**EXERCISE:**
Your answer should be an exact copy of the lines from the start of the entries to the line containing "(setFab k v s).fab", both included.

**Stored data:**
- Opening Delimiter -
-- ==== Sys2Proof/Laws/State.lean ====
section
/-!
SUPPORT. What each write of a table, header, register or response leaves of State: one lemma per field, true by rfl, and
what the readers of the table find after it.
-/

namespace Sys2Proof.Machine

/-! ### Frames -/

/-- Writes of fab. -/
@[simp] theorem modFab_eq (k : Nat) (f : FabPort → FabPort) (s : State) :
    modFab k f s = setFab k (f (fabOf k s)) s := rfl
theorem setFab_fab (k : Nat) (v : FabPort) (s : State) :
    (setFab k v s).fab = SMap.put fabDefault s.fab k v := rfl
@[simp] theorem fabOf_setFab_same (k : Nat) (v : FabPort) (s : State) : fabOf k (setFab k v s) = v :=
  SMap.get_put_same fabDefault s.fab k v
@[simp] theorem setFab_setFab (k : Nat) (v w : FabPort) (s : State) : setFab k w (setFab k v s) = setFab k w s := by
  simp only [setFab]; rw [SMap.put_put]
theorem fabOf_setFab_other {k l : Nat} (v : FabPort) (s : State) (h : l ≠ k) : fabOf l (setFab k v s) = fabOf l s :=
  SMap.get_put_other fabDefault s.fab v h
@[simp] theorem setFab_pending (k : Nat) (v : FabPort) (s : State) : (setFab k v s).pending = s.pending := rfl
@[simp] theorem setFab_cc (k : Nat) (v : FabPort) (s : State) : (setFab k v s).cc = s.cc := rfl
@[simp] theorem setFab_free (k : Nat) (v : FabPort) (s : State) : (setFab k v s).free = s.free := rfl
@[simp] theorem setFab_pins (k : Nat) (v : FabPort) (s : State) : (setFab k v s).pins = s.pins := rfl
@[simp] theorem setFab_csr (k : Nat) (v : FabPort) (s : State) : (setFab k v s).csr = s.csr := rfl
@[simp] theorem setFab_hdr (k : Nat) (v : FabPort) (s : State) : (setFab k v s).hdr = s.hdr := rfl
@[simp] theorem setFab_regs (k : Nat) (v : FabPort) (s : State) : (setFab k v s).regs = s.regs := rfl
@[simp] theorem setFab_regsEff (k : Nat) (v : FabPort) (s : State) : (setFab k v s).regsEff = s.regsEff := rfl
@[simp] theorem setFab_win (k : Nat) (v : FabPort) (s : State) : (setFab k v s).win = s.win := rfl
@[simp] theorem setFab_rif (k : Nat) (v : FabPort) (s : State) : (setFab k v s).rif = s.rif := rfl
@[simp] theorem setFab_ops (k : Nat) (v : FabPort) (s : State) : (setFab k v s).ops = s.ops := rfl
@[simp] theorem setFab_tmb (k : Nat) (v : FabPort) (s : State) : (setFab k v s).tmb = s.tmb := rfl
@[simp] theorem setFab_sch (k : Nat) (v : FabPort) (s : State) : (setFab k v s).sch = s.sch := rfl
@[simp] theorem setFab_chn (k : Nat) (v : FabPort) (s : State) : (setFab k v s).chn = s.chn := rfl
@[simp] theorem setFab_peer (k : Nat) (v : FabPort) (s : State) : (setFab k v s).peer = s.peer := rfl
@[simp] theorem setFab_eng (k : Nat) (v : FabPort) (s : State) : (setFab k v s).eng = s.eng := rfl
@[simp] theorem setFab_sec (k : Nat) (v : FabPort) (s : State) : (setFab k v s).sec = s.sec := rfl
@[simp] theorem setFab_dpt (k : Nat) (v : FabPort) (s : State) : (setFab k v s).dpt = s.dpt := rfl
@[simp] theorem setFab_ecc (k : Nat) (v : FabPort) (s : State) : (setFab k v s).ecc = s.ecc := rfl
@[simp] theorem setFab_lvl (k : Nat) (v : FabPort) (s : State) : (setFab k v s).lvl = s.lvl := rfl
@[simp] theorem setFab_dsp (k : Nat) (v : FabPort) (s : State) : (setFab k v s).dsp = s.dsp := rfl
@[simp] theorem setFab_pwr (k : Nat) (v : FabPort) (s : State) : (setFab k v s).pwr = s.pwr := rfl
@[simp] theorem setFab_map (k : Nat) (v : FabPort) (s : State) : (setFab k v s).map = s.map := rfl
@[simp] theorem setFab_irq (k : Nat) (v : FabPort) (s : State) : (setFab k v s).irq = s.irq := rfl
@[simp] theorem setFab_note (k : Nat) (v : FabPort) (s : State) : (setFab k v s).note = s.note := rfl
@[simp] theorem setFab_rst (k : Nat) (v : FabPort) (s : State) : (setFab k v s).rst = s.rst := rfl
@[simp] theorem setFab_mem (k : Nat) (v : FabPort) (s : State) : (setFab k v s).mem = s.mem := rfl

/-- Writes of rif.rings. -/
@[simp] theorem modRing_eq (k : Nat) (f : Ring → Ring) (s : State) :
    modRing k f s = setRing k (f (ringOf k s)) s := rfl
theorem setRing_rif (k : Nat) (v : Ring) (s : State) :
    (setRing k v s).rif = { s.rif with rings := SMap.put ringDefault s.rif.rings k v } := rfl
@[simp] theorem ringOf_setRing_same (k : Nat) (v : Ring) (s : State) : ringOf k (setRing k v s) = v :=
  SMap.get_put_same ringDefault s.rif.rings k v
@[simp] theorem setRing_setRing (k : Nat) (v w : Ring) (s : State) : setRing k w (setRing k v s) = setRing k w s := by
  simp only [setRing]; rw [SMap.put_put]
theorem ringOf_setRing_other {k l : Nat} (v : Ring) (s : State) (h : l ≠ k) : ringOf l (setRing k v s) = ringOf l s :=
  SMap.get_put_other ringDefault s.rif.rings v h
@[simp] theorem setRing_pending (k : Nat) (v : Ring) (s : State) : (setRing k v s).pending = s.pending := rfl
@[simp] theorem setRing_cc (k : Nat) (v : Ring) (s : State) : (setRing k v s).cc = s.cc := rfl
@[simp] theorem setRing_free (k : Nat) (v : Ring) (s : State) : (setRing k v s).free = s.free := rfl
@[simp] theorem setRing_pins (k : Nat) (v : Ring) (s : State) : (setRing k v s).pins = s.pins := rfl
@[simp] theorem setRing_csr (k : Nat) (v : Ring) (s : State) : (setRing k v s).csr = s.csr := rfl
@[simp] theorem setRing_fab (k : Nat) (v : Ring) (s : State) : (setRing k v s).fab = s.fab := rfl
@[simp] theorem setRing_hdr (k : Nat) (v : Ring) (s : State) : (setRing k v s).hdr = s.hdr := rfl
@[simp] theorem setRing_regs (k : Nat) (v : Ring) (s : State) : (setRing k v s).regs = s.regs := rfl
@[simp] theorem setRing_regsEff (k : Nat) (v : Ring) (s : State) : (setRing k v s).regsEff = s.regsEff := rfl
@[simp] theorem setRing_win (k : Nat) (v : Ring) (s : State) : (setRing k v s).win = s.win := rfl
@[simp] theorem setRing_ops (k : Nat) (v : Ring) (s : State) : (setRing k v s).ops = s.ops := rfl
@[simp] theorem setRing_tmb (k : Nat) (v : Ring) (s : State) : (setRing k v s).tmb = s.tmb := rfl
@[simp] theorem setRing_sch (k : Nat) (v : Ring) (s : State) : (setRing k v s).sch = s.sch := rfl
@[simp] theorem setRing_chn (k : Nat) (v : Ring) (s : State) : (setRing k v s).chn = s.chn := rfl
@[simp] theorem setRing_peer (k : Nat) (v : Ring) (s : State) : (setRing k v s).peer = s.peer := rfl
@[simp] theorem setRing_eng (k : Nat) (v : Ring) (s : State) : (setRing k v s).eng = s.eng := rfl
@[simp] theorem setRing_sec (k : Nat) (v : Ring) (s : State) : (setRing k v s).sec = s.sec := rfl
@[simp] theorem setRing_dpt (k : Nat) (v : Ring) (s : State) : (setRing k v s).dpt = s.dpt := rfl
@[simp] theorem setRing_ecc (k : Nat) (v : Ring) (s : State) : (setRing k v s).ecc = s.ecc := rfl
@[simp] theorem setRing_lvl (k : Nat) (v : Ring) (s : State) : (setRing k v s).lvl = s.lvl := rfl
@[simp] theorem setRing_dsp (k : Nat) (v : Ring) (s : State) : (setRing k v s).dsp = s.dsp := rfl
@[simp] theorem setRing_pwr (k : Nat) (v : Ring) (s : State) : (setRing k v s).pwr = s.pwr := rfl
@[simp] theorem setRing_map (k : Nat) (v : Ring) (s : State) : (setRing k v s).map = s.map := rfl
@[simp] theorem setRing_irq (k : Nat) (v : Ring) (s : State) : (setRing k v s).irq = s.irq := rfl
@[simp] theorem setRing_note (k : Nat) (v : Ring) (s : State) : (setRing k v s).note = s.note := rfl
@[simp] theorem setRing_rst (k : Nat) (v : Ring) (s : State) : (setRing k v s).rst = s.rst := rfl
@[simp] theorem setRing_mem (k : Nat) (v : Ring) (s : State) : (setRing k v s).mem = s.mem := rfl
- Closing Delimiter -
**RESPONSE TO THIS EXERCISE:**
-- ==== Sys2Proof/Laws/State.lean ====
section
/-!
SUPPORT. What each write of a table, header, register or response leaves of State: one lemma per field, true by rfl, and
what the readers of the table find after it.
-/

namespace Sys2Proof.Machine

/-! ### Frames -/

/-- Writes of fab. -/
@[simp] theorem modFab_eq (k : Nat) (f : FabPort → FabPort) (s : State) :
    modFab k f s = setFab k (f (fabOf k s)) s := rfl
theorem setFab_fab (k : Nat) (v : FabPort) (s : State) :
    (setFab k v s).fab = SMap.put fabDefault s.fab k v := rfl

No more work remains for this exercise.